A group of scientists from five American universities has developed a side-channel EarSpy attack that can be used to eavesdrop on Android devices: recognize the gender and identity of the caller, and also partially parse the contents of the conversation.
Eavesdrop can be carried out using motion sensors that are able to capture the reverberation of the speakers of mobile devices.
Let me remind you that we also wrote that PCspoF Attack Could Disable Orion Spacecraft, and also that Experts Demonstrate Data Extraction Using LEDs and a Gyroscope.
The media also noted that Data from Isolated Computers Can Be Stolen Using SATA Cables.
The EarSpy attack was presented by experts from Texas A&M University, New Jersey Institute of Technology, Temple University, Dayton University, and Rutgers University. They said that similar side-channel attacks had already been studied before, but a few years ago, smartphone speakers were found to be too weak to generate enough vibration to eavesdrop.
Modern smartphones use more powerful stereo speakers (compared to previous years), which provide better sound quality and stronger vibrations. Similarly, modern devices use more sensitive motion sensors and gyroscopes, capable of registering even the smallest nuances of the speakers.
A clear proof of these words can be seen in the illustration below, where the performance of the 2016 OnePlus 3T speakers is barely visible on the spectrogram and is compared with the 2019 OnePlus 7T stereo speakers, which obviously allow you to extract significantly more data.
Left to right: OnePlus 3T, OnePlus 7T, OnePlus 7T
In their experiments, the researchers used OnePlus 7T and OnePlus 9 devices, as well as various sets of pre-recorded sounds that were played through the speakers of the devices. The specialists also used a third-party Physics Toolbox Sensor Suite application in their work to collect accelerometer readings during a simulated call, and then transferred them to MATLAB for analysis.
The machine learning algorithm was trained using readily available datasets for speech recognition, caller ID, and gender. As a result, the data obtained as a result of the tests varied depending on the data set and device used, but in general, the researchers’ experiments gave promising results and proved that such wiretapping is possible.
For example, caller gender accuracy on OnePlus 7T ranged from 77.7% to 98.7%, caller ID classification ranged from 63.0% to 91.2%, and speech recognition succeeded with an accuracy of 51.8% to 56.4%.

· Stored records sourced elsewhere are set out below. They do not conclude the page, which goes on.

-- ==== Sys2Proof/Laws/Operands.lean ====
section
/-! SUPPORT. The values of the displacement parser, and that a tail of the right length always finishes. -/

namespace Sys2Proof

@[simp] theorem toNat_le16 (lo hi : Byte) : (le16 lo hi).toNat = hi.toNat * 256 + lo.toNat := by
  simp only [le16, BitVec.toNat_ofNat]
  omega

@[simp] theorem lowByte_le16 (lo hi : Byte) : lowByte (le16 lo hi) = lo := by
  apply BitVec.eq_of_toNat_eq
  simp only [lowByte, BitVec.toNat_setWidth, toNat_le16]
  omega

@[simp] theorem lowByte_sext16 (b : Byte) : lowByte (sext16 b) = b := by
  revert b
  exact forall_byte (by decide +kernel)

/-- The two bytes of a 16-bit field assemble to it again (20_memory.md R26). -/
@[simp] theorem le16_bytes (v : U16) : le16 (v.extractLsb' 0 8) (v.extractLsb' 8 8) = v := by
  apply BitVec.eq_of_toNat_eq
  simp only [toNat_le16, BitVec.extractLsb'_toNat, Nat.shiftRight_eq_div_pow]
  omega

/-- Displacement bytes of the count a mode has are the displacement the rm operand needs. -/
theorem rmOperand_isSome (mode : Mode) (w : Width) (rm : U3) {bytes : List Byte}
    (h : bytes.length = dispCount mode rm) : ∃ op, rmOperand mode w rm (dispValue bytes) = some op := by
  by_cases hr : mode = .register
  · exact ⟨.reg w rm, by simp [rmOperand, hr]⟩
  · by_cases hd : isDirect mode rm = true
    · have hm : mode = .memNoDisp := by
        simp only [isDirect, Bool.and_eq_true, beq_iff_eq] at hd
        exact hd.1
      subst hm
      simp only [dispCount, hd, if_true] at h
      match bytes, h with
      | [lo, hi], _ => exact ⟨.direct (le16 lo hi), by simp [rmOperand, hd, dispValue]⟩
    · exact ⟨.mem rm (dispValue bytes), by simp [rmOperand, hr, hd]⟩

/-- Immediate bytes of the count a width and `s` have are an immediate. -/
theorem immValue_isSome (s : Bool) (w : Width) {bytes : List Byte} (h : bytes.length = immCountSigned s w) :
    ∃ imm, immValue w s bytes = some imm := by
  cases s <;> cases w <;> simp only [immCountSigned, immCount, Bool.false_eq_true, if_false, if_true] at h
  · match bytes, h with
    | [b], _ => exact ⟨_, rfl⟩
  · match bytes, h with
    | [lo, hi], _ => exact ⟨_, rfl⟩
  · match bytes, h with
    | [b], _ => exact ⟨_, rfl⟩
  · match bytes, h with
    | [b], _ => exact ⟨_, rfl⟩

theorem isSextByte_sext16 (b : Byte) : isSextByte (sext16 b) = true := by
  revert b
  exact forall_byte (by decide +kernel)

theorem extract_low_sext16 (b : Byte) : (sext16 b).extractLsb' 0 8 = b := by
  revert b
  exact forall_byte (by decide +kernel)

theorem extract_low_le16 (lo hi : Byte) : (le16 lo hi).extractLsb' 0 8 = lo := by
  apply BitVec.eq_of_toNat_eq
  simp only [BitVec.extractLsb'_toNat, toNat_le16, Nat.shiftRight_zero]
  omega

theorem extract_high_le16 (lo hi : Byte) : (le16 lo hi).extractLsb' 8 8 = hi := by
  apply BitVec.eq_of_toNat_eq
  simp only [BitVec.extractLsb'_toNat, toNat_le16, Nat.shiftRight_eq_div_pow]
  omega

theorem leBytes_le16 (lo hi : Byte) : leBytes (le16 lo hi) = [lo, hi] := by
  rw [leBytes, extract_low_le16, extract_high_le16]

/-- The displacement read from a mode's bytes has the mode's shape and encodes to those bytes. -/
theorem dispValue_spec (mode : Mode) (rm : U3) {bytes : List Byte} (h : bytes.length = dispCount mode rm) :
    dispFits mode rm (dispValue bytes) = true ∧ dispBytes mode (dispValue bytes) = bytes := by
  cases mode with
  | memNoDisp =>
    by_cases hr : rm = 0b110
    · simp only [dispCount, isDirect, hr, beq_self_eq_true, Bool.and_self, if_true] at h
      match bytes, h with
      | [lo, hi], _ => simp [dispValue, dispFits, dispBytes, leBytes_le16, hr]
    · simp only [dispCount, isDirect, beq_self_eq_true, Bool.true_and, beq_iff_eq, hr, if_false] at h
      rw [List.eq_nil_of_length_eq_zero h]
      simpa [dispValue, dispFits, dispBytes] using hr
  | memByteDisp =>
    match bytes, h with
    | [b], _ => simp [dispValue, dispFits, dispBytes, isSextByte_sext16, extract_low_sext16]
  | memWordDisp =>
    match bytes, h with
    | [lo, hi], _ => simp [dispValue, dispFits, dispBytes, leBytes_le16]
  | register =>
    rw [List.eq_nil_of_length_eq_zero h]
    simp [dispValue, dispFits, dispBytes]

/-- The immediate read from its bytes has its shape and encodes to those bytes. -/
theorem immValue_spec {s : Bool} {w : Width} {bytes : List Byte} {imm : Imm} (h : immValue w s bytes = some imm) :
    immFits s w imm = true ∧ immBytes s imm = bytes := by
  simp only [immValue] at h
  split at h
  · cases h; simp [immFits, immBytes]
  · cases h; simp [immFits, immBytes, leBytes_le16]
  · cases h; simp [immFits, immBytes, isSextByte_sext16, extract_low_sext16]
  · cases h

end Sys2Proof
end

On the OnePlus 9 device, gender accuracy exceeded 88.7%, but caller ID fell to an average of 73.6%, and speech recognition showed a result from 33.3% to 41.6%.
The researchers acknowledge that the volume that users themselves choose for the speakers of their devices can significantly reduce the effectiveness of the EarSpy attack. That is, the low volume of the speaker may well interfere with the implementation of wiretapping in general.
In addition, reverberations are significantly affected by the location of the device’s hardware components and assembly density, as well as the accuracy of the data, reducing user movement and vibration caused by the environment.
OnePlus 7T device
Let me remind you that in one of the studies of past years, the Spearphone PoC application was used, which also abused access to the accelerometer and analyzed the reverberations that occur during telephone conversations.
However, at that time, experts used a speakerphone, due to which the accuracy of determining the gender and caller ID reached 99%, and the accuracy of speech recognition – 80%.
The authors of EarSpy summarize that phone manufacturers should ensure a stable sound pressure level during telephone conversations, as well as place sensors in the case in such a way that internal vibrations do not affect them or have the least possible impact.